__Directions__:
Give back, word for word, the lines in the listing below from the one holding "h.msixPba ||| (1#32" down to the one holding "(fun s v =>", both ends included.
Start of Data for this exercise
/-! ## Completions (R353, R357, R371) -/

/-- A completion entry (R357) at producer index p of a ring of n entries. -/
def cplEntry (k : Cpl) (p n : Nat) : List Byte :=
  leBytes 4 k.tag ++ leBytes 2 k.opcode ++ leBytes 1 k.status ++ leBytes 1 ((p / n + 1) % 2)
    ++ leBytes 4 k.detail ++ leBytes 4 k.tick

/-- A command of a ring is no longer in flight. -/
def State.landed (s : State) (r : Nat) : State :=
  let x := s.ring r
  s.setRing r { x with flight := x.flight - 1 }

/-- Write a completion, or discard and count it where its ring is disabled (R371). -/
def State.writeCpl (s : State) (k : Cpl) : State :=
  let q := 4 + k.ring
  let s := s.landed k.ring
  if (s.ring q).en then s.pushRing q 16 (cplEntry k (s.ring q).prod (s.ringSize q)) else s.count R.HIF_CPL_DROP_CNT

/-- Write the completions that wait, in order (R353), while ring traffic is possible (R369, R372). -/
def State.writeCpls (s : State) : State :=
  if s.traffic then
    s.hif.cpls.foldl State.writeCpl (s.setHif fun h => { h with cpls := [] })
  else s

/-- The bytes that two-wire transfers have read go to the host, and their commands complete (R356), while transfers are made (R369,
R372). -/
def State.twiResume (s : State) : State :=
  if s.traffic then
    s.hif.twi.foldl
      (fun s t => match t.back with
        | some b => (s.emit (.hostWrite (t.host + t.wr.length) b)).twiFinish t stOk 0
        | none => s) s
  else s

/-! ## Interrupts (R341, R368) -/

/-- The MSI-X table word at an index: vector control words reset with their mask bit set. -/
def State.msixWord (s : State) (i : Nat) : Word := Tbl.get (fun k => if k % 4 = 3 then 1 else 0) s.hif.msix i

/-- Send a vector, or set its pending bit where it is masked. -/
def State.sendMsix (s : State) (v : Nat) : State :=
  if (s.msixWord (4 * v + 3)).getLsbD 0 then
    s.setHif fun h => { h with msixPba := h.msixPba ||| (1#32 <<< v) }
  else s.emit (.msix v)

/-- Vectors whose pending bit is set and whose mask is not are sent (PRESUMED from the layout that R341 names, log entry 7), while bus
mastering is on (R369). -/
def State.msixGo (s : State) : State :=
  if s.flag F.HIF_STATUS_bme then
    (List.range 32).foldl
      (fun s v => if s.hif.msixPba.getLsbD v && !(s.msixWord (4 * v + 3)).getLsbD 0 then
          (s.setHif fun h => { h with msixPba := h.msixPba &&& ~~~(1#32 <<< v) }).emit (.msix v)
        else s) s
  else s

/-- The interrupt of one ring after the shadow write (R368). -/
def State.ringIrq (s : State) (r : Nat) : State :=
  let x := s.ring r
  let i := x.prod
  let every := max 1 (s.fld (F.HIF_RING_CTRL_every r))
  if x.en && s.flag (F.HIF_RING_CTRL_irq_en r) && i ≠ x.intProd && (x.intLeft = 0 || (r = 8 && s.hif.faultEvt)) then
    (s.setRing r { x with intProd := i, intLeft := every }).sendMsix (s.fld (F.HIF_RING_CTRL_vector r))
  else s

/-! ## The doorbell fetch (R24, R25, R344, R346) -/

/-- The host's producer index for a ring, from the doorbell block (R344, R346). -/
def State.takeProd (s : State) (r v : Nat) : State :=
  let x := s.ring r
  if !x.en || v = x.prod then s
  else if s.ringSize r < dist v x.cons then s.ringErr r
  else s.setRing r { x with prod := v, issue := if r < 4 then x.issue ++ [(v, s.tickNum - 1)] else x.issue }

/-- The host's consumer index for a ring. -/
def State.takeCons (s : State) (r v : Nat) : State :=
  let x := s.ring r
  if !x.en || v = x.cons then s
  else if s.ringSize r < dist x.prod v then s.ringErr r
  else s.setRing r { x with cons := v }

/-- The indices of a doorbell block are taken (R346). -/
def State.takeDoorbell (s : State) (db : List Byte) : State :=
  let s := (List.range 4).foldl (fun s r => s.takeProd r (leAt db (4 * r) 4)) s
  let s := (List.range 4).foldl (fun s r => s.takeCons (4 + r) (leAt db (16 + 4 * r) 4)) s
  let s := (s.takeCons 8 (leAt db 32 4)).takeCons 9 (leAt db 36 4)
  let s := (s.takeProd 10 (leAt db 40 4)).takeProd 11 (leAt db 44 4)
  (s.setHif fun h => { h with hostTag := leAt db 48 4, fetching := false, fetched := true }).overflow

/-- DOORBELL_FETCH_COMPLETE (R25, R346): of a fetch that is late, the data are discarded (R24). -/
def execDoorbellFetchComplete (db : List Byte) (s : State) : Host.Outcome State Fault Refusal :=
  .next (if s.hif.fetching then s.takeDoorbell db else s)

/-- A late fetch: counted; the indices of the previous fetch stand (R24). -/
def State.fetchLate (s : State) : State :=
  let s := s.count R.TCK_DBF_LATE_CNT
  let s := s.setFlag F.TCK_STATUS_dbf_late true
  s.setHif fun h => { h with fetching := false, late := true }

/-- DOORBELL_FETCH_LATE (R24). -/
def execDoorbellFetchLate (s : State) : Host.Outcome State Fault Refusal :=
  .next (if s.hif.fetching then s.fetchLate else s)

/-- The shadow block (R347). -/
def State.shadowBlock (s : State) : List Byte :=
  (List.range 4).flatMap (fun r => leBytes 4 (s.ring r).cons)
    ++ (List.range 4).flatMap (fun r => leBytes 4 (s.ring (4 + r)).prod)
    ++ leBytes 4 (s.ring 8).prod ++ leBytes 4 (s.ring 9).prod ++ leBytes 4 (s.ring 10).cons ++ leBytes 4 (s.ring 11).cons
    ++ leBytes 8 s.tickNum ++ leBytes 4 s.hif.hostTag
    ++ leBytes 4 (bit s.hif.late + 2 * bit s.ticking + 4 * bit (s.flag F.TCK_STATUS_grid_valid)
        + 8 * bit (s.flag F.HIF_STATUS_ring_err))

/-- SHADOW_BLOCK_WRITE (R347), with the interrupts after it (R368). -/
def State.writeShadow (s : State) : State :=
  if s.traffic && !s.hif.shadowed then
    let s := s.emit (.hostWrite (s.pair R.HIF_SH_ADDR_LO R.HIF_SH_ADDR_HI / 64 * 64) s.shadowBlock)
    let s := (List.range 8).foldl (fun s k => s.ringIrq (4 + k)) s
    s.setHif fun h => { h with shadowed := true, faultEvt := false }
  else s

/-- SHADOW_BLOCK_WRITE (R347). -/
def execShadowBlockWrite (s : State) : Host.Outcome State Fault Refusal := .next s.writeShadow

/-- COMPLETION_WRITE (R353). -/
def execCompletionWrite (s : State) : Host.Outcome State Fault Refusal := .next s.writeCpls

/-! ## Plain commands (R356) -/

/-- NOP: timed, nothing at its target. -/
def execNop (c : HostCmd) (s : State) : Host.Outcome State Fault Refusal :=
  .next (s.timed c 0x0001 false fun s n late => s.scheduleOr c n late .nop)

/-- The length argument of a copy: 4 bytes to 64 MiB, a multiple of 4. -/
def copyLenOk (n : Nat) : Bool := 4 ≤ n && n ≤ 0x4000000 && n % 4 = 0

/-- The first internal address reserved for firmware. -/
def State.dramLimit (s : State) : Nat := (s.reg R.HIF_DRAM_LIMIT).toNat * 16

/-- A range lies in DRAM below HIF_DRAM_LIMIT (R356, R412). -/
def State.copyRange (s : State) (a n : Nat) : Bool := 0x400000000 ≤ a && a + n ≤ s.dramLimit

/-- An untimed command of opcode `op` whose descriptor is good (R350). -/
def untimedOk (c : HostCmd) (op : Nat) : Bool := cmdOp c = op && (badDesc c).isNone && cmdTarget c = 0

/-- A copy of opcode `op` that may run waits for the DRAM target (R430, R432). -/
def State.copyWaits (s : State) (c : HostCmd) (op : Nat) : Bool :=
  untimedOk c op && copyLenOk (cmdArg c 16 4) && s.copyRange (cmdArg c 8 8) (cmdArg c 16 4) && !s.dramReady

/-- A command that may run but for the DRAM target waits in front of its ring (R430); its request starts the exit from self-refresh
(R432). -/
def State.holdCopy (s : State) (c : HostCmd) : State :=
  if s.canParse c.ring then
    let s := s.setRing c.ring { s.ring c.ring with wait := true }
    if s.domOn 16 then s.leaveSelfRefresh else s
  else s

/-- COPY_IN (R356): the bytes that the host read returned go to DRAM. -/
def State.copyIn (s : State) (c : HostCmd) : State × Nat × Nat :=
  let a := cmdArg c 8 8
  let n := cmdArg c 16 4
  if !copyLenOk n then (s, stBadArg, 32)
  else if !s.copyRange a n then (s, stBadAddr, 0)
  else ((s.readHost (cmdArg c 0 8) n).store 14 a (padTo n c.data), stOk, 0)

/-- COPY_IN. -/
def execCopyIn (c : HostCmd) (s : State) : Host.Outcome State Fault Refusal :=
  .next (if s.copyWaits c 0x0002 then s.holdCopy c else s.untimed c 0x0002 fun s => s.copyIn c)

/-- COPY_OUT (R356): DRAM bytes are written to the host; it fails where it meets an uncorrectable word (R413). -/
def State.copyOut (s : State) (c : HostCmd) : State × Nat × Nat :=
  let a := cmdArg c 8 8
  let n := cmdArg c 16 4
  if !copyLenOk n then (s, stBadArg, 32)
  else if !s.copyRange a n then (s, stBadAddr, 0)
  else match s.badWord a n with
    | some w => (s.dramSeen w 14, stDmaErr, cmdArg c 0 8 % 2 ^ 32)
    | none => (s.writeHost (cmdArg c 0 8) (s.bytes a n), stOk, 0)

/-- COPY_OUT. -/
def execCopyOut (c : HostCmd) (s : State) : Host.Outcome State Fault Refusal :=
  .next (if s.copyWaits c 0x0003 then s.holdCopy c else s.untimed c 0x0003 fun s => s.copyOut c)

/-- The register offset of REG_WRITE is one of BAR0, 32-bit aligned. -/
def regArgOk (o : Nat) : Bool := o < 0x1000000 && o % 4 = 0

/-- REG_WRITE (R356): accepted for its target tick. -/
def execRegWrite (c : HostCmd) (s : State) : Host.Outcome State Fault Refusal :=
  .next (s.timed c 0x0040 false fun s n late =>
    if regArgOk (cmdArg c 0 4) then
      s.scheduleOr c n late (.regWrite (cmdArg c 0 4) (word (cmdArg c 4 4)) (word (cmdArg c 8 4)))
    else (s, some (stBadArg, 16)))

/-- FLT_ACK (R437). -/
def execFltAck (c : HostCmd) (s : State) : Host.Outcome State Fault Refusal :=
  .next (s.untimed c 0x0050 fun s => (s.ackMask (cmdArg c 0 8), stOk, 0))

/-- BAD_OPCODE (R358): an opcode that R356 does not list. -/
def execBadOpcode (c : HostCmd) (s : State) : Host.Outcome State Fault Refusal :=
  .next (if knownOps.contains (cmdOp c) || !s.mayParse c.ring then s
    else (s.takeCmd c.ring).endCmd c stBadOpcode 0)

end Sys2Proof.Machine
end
End of Data for this exercise
Start of Data for this exercise
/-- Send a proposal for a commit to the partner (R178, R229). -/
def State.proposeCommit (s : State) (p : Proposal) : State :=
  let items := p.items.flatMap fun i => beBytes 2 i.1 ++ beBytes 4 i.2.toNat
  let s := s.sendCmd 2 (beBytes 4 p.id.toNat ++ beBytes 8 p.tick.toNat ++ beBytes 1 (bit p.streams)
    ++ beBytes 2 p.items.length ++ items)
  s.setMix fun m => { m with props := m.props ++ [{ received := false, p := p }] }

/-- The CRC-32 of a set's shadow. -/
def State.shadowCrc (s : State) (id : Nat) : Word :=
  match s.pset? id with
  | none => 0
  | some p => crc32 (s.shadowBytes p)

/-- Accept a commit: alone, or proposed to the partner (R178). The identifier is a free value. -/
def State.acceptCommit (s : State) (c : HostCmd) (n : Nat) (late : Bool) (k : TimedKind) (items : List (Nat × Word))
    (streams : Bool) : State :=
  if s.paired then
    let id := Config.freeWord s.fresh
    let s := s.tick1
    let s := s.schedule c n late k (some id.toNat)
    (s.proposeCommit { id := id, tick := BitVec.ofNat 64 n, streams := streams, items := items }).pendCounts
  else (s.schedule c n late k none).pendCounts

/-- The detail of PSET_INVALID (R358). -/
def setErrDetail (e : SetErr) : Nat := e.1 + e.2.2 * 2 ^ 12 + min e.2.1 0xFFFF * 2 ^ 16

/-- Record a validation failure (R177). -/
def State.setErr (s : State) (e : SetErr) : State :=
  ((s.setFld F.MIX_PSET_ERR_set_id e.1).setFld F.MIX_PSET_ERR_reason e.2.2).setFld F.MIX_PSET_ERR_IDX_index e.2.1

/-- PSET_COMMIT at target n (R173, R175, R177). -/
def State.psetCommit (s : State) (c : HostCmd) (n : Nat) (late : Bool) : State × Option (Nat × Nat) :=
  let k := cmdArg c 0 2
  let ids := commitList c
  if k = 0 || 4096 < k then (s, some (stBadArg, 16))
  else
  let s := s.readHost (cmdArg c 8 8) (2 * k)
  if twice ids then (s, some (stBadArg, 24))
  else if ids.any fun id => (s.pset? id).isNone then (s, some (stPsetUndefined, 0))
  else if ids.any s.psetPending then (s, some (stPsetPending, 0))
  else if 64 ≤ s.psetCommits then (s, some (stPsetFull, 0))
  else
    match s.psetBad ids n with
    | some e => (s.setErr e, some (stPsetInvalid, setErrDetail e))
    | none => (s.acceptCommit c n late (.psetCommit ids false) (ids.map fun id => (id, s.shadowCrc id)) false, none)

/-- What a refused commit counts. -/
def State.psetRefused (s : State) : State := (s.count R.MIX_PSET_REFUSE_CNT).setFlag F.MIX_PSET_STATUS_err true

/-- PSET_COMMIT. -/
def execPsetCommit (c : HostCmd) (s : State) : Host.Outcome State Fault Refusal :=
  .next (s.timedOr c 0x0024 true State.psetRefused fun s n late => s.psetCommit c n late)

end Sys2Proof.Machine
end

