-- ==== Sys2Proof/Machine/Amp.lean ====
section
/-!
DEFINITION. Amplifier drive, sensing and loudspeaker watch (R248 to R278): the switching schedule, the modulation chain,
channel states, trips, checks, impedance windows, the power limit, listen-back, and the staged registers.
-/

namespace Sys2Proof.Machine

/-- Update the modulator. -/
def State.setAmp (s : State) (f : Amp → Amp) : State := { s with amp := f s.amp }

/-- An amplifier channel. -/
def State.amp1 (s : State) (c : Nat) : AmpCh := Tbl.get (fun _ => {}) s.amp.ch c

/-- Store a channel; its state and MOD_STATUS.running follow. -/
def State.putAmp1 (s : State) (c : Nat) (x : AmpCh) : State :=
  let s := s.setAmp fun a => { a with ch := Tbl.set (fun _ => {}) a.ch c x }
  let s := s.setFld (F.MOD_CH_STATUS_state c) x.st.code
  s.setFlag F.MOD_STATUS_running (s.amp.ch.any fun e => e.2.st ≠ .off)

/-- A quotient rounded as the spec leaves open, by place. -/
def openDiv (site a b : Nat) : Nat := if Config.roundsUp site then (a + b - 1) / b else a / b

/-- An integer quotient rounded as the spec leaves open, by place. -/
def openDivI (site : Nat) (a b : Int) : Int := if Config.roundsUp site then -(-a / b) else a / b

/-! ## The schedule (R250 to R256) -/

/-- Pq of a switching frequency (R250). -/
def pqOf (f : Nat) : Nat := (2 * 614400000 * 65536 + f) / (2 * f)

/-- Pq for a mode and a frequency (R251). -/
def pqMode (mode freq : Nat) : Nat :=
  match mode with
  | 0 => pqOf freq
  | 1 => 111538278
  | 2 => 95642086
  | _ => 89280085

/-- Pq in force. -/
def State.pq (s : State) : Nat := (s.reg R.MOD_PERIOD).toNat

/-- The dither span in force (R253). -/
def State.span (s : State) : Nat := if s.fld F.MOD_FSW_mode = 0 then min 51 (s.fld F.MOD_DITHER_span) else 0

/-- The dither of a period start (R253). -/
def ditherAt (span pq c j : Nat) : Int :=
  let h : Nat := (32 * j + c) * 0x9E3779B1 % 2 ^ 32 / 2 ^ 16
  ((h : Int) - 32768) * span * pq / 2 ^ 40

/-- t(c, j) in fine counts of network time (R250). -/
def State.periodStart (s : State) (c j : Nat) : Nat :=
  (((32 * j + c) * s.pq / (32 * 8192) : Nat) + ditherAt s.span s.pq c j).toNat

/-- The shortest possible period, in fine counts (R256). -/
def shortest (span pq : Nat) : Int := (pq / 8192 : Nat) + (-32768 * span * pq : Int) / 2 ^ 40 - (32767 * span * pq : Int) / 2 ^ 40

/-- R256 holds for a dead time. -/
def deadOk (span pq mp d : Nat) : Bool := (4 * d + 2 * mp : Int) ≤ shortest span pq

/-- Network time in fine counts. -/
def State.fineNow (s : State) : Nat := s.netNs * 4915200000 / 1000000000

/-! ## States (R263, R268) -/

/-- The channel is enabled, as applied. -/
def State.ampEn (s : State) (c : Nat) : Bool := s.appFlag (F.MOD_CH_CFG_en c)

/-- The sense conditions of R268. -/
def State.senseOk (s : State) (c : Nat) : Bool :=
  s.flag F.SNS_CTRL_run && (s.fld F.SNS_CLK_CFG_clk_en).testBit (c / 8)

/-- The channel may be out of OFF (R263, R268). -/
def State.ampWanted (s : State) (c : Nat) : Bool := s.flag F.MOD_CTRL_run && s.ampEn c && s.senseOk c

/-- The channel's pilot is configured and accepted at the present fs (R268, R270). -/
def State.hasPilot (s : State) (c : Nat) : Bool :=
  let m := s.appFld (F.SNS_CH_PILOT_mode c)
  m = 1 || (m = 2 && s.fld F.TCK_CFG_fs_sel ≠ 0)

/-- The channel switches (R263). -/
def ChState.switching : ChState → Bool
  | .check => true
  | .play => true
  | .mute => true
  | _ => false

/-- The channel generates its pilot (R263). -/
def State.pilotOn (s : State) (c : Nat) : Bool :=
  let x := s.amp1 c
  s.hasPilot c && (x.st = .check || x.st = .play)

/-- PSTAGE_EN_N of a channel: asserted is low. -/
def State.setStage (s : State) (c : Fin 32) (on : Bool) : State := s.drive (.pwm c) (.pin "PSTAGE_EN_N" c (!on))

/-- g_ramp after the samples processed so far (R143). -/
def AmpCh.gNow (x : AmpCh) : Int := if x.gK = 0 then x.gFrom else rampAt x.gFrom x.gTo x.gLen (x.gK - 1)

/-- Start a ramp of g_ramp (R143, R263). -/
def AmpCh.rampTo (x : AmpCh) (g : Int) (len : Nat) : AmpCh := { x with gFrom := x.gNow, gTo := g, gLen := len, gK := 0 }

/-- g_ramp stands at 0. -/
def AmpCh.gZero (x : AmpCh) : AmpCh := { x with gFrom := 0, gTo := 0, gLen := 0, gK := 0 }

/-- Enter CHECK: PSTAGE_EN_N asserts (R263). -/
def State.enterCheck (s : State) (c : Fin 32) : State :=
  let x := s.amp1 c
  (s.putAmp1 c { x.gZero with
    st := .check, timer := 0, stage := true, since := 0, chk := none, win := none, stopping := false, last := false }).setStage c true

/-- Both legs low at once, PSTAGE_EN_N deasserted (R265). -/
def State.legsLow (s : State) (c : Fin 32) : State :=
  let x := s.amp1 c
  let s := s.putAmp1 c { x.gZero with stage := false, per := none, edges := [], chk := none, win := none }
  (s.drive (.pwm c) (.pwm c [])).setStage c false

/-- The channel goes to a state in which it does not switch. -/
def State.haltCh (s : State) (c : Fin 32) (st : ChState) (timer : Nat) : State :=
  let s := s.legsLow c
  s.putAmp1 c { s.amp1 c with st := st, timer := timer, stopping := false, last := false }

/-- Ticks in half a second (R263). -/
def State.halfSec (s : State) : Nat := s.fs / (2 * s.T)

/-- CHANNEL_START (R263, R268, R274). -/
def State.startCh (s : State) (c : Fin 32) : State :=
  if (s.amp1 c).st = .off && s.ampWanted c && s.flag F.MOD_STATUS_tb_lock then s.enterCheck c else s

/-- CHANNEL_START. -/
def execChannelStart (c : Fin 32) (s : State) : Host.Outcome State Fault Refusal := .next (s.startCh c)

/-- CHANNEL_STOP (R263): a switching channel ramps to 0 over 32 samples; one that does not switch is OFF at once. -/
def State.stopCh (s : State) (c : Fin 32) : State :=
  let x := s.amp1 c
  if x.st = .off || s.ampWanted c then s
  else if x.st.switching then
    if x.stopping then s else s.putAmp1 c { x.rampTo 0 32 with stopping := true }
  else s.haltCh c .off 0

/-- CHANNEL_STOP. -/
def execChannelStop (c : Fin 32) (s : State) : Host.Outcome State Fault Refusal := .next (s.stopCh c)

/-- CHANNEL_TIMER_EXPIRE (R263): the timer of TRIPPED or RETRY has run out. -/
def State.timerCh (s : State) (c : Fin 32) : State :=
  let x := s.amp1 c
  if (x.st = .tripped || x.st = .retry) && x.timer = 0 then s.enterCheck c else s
End of Data for this exercise
Start of Data for this exercise
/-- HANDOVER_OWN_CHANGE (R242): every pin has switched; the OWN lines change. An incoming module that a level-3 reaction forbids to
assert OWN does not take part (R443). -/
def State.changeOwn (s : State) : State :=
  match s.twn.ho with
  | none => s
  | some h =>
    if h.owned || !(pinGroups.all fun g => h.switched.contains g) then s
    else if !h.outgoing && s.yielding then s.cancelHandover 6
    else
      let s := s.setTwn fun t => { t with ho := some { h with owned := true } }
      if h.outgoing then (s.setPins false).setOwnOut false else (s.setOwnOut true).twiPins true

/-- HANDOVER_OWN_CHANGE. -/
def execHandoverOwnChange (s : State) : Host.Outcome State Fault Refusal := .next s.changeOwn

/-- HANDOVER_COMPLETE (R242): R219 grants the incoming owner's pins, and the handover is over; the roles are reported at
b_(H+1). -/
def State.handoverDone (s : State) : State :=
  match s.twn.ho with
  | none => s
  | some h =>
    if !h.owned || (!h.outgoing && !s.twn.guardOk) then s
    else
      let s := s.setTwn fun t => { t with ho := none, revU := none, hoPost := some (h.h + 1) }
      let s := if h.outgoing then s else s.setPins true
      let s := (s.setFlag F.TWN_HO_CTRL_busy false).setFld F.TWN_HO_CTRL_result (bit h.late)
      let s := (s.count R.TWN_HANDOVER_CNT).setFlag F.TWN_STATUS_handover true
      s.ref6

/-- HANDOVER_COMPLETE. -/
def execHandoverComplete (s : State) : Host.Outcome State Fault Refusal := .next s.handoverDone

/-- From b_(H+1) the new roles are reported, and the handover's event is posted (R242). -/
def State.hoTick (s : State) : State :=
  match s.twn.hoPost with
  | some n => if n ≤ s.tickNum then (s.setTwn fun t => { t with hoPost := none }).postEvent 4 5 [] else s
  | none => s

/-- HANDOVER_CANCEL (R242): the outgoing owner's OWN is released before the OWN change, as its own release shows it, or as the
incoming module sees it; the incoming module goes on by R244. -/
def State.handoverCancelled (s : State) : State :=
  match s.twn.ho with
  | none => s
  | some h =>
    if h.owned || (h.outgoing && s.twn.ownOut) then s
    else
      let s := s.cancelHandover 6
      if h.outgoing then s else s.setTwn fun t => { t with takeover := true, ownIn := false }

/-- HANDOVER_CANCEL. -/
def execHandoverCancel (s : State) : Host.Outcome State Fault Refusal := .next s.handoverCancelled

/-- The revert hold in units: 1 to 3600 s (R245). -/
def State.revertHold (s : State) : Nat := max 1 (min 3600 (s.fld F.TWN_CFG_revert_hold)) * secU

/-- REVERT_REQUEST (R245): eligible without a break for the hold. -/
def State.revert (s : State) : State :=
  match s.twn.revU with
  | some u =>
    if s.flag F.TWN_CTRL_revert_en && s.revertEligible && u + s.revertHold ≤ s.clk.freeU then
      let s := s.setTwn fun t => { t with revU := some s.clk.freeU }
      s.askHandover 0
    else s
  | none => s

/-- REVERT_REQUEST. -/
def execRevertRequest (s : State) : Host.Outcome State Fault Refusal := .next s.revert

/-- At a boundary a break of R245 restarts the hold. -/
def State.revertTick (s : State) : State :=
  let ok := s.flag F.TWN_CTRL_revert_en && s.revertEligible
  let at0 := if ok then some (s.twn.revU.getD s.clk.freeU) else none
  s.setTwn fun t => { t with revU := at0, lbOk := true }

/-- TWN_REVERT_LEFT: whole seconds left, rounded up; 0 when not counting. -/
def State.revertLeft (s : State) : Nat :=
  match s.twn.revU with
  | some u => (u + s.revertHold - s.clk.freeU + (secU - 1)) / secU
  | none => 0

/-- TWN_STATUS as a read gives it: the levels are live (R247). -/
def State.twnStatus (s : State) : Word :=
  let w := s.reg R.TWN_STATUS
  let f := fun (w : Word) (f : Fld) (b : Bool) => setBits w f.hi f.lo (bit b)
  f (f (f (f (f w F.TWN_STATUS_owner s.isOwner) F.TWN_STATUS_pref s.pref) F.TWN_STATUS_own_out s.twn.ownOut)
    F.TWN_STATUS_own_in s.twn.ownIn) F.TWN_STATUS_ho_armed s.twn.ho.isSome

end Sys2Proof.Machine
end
End of Data for this exercise
__Task output__:
    s.setHif fun h => { h with msixPba := h.msixPba ||| (1#32 <<< v) }
  else s.emit (.msix v)

/-- Vectors whose pending bit is set and whose mask is not are sent (PRESUMED from the layout that R341 names, log entry 7), while bus
mastering is on (R369). -/
def State.msixGo (s : State) : State :=
  if s.flag F.HIF_STATUS_bme then
    (List.range 32).foldl
      (fun s v => if s.hif.msixPba.getLsbD v && !(s.msixWord (4 * v + 3)).getLsbD 0 then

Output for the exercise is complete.